Vergangene Woche hatten Kämpfer von Boko Haram die Stadt Gwoza in Borno eingenommen. Mehr als 100 Menschen kamen dabei ums Leben, Häuser wurden niedergebrannt. Angriffe hatte es auch auf die Polizeistation und den Palast des Emirs gegeben. Der Emir überlebte jedoch, heißt es mittlerweile. Dessen Vorgänger und Vater war Ende Mai von Boko-Haram-Kämpfern getötet worden. Mittlerweile versucht die nigerianische Armee, Gwoza zurückzuerobern. Nach Informationen der Tageszeitung "Vanguard" kamen dabei bislang rund 30 Soldaten und 50 Terroristen ums Leben.
Dennoch betonte Armeesprecher Chris Olukolade vor Journalisten, die Soldaten seien durchaus in der Lage, dem Terror von Boko Haram ein Ende zu bereiten. "Alle Quartiere, die die Gruppe früher nutzte, sind von der Armee eingenommen worden", so Olukolade. Die Terrorgruppe fechte gerade ihren letzten Kampf. In der Vergangenheit war die Armee immer wieder kritisiert worden, dass sie nicht ausreichend zur Terrorbekämpfung ausgebildet sei.
Amnesty International kritisiert immer wieder das Verhalten der Soldaten gegenüber der Zivilbevölkerung. In einem Bericht der Menschenrechtsorganisation heißt es, auch die Armee und eine Spezialeinheit begingen Kriegsverbrechen. Der Vorwurf ist nicht neu. Bereits im Juli 2009 wurde eine Vielzahl damals führender Boko-Haram-Mitglieder bei Straßenkämpfen erschossen, statt sie zu verhaften und vor Gericht zu stellen. Experten sind sich einig, dass diese Vorgehensweise zu einer Radikalisierung der Gruppe führte.

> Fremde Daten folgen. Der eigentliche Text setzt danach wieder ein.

-- ==== Sys2Proof/Machine/Ports.lean ====
section
/-! DEFINITION. The sample ports (42_stream_ports.md rules R170 and R176). -/

namespace Sys2Proof.Machine

/-- IN_BEAT (R170): with IN_READY the beat is accepted and processed; otherwise it waits. A working length above
TAP_DEPTH, which START never latches (R153), has no taps to read. -/
def execInBeat (i q : F64) (s : State) : Host.Outcome State Fault Refusal :=
  if inReady s then
    (if s.wNtaps.toNat ≤ s.build.tapDepth then .next (acceptBeat ⟨i, q⟩ s)
    else .fault (.tapIndexOutOfRange s.build.tapDepth))
  else .next (keepOffered (.input (i ++ q)) s)

/-- OUT_BEAT (R176): with OUT_AVAIL the oldest value of Q is delivered, in any STATE; otherwise the beat waits. -/
def execOutBeat (s : State) : Host.Outcome State Fault Refusal :=
  match s.queue with
  | v :: rest => .next { s with queue := rest, result := .delivered v }
  | [] => .next (keepOffered .output s)

end Sys2Proof.Machine
end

So massiv wie in diesem Jahr ist der Terror allerdings noch nie gewesen. Nach jüngsten Zahlen der staatlichen Nothilfe-Agentur NEMA haben seit Januar bereits rund 400.000 Menschen den Norden Nigerias verlassen. Allein aus dem Bundesstaat Borno stammten mehr als 180.000 Binnenflüchtlinge. Angriffe auf Städte wie Gwoza lassen die Zahlen weiter in die Höhe schnellen.
In der Hauptstadt Abuja geht derweil die Sorge um die entführten Mädchen von Chibok weiter. Anders als bislang trifft sich die Protestgruppe "BringBackOurGirls" nicht mehr täglich am Unity Fountain in Sichtweite des Hilton Hotels, sondern an verschiedenen Orten innerhalb der Stadt. "Wir haben Drohungen erhalten und möchten niemanden gefährden", sagt Aisha Yussufu, die die Treffen der Gruppe organisiert.
Insgesamt wirkt ihr Protest leiser als in der Anfangsphase. Aufgeben wollen Yussufu und ihre Mitstreiter aber noch lange nicht - trotz vieler anderer Diskussionen, die die Entführung allmählich zu überlagern drohen.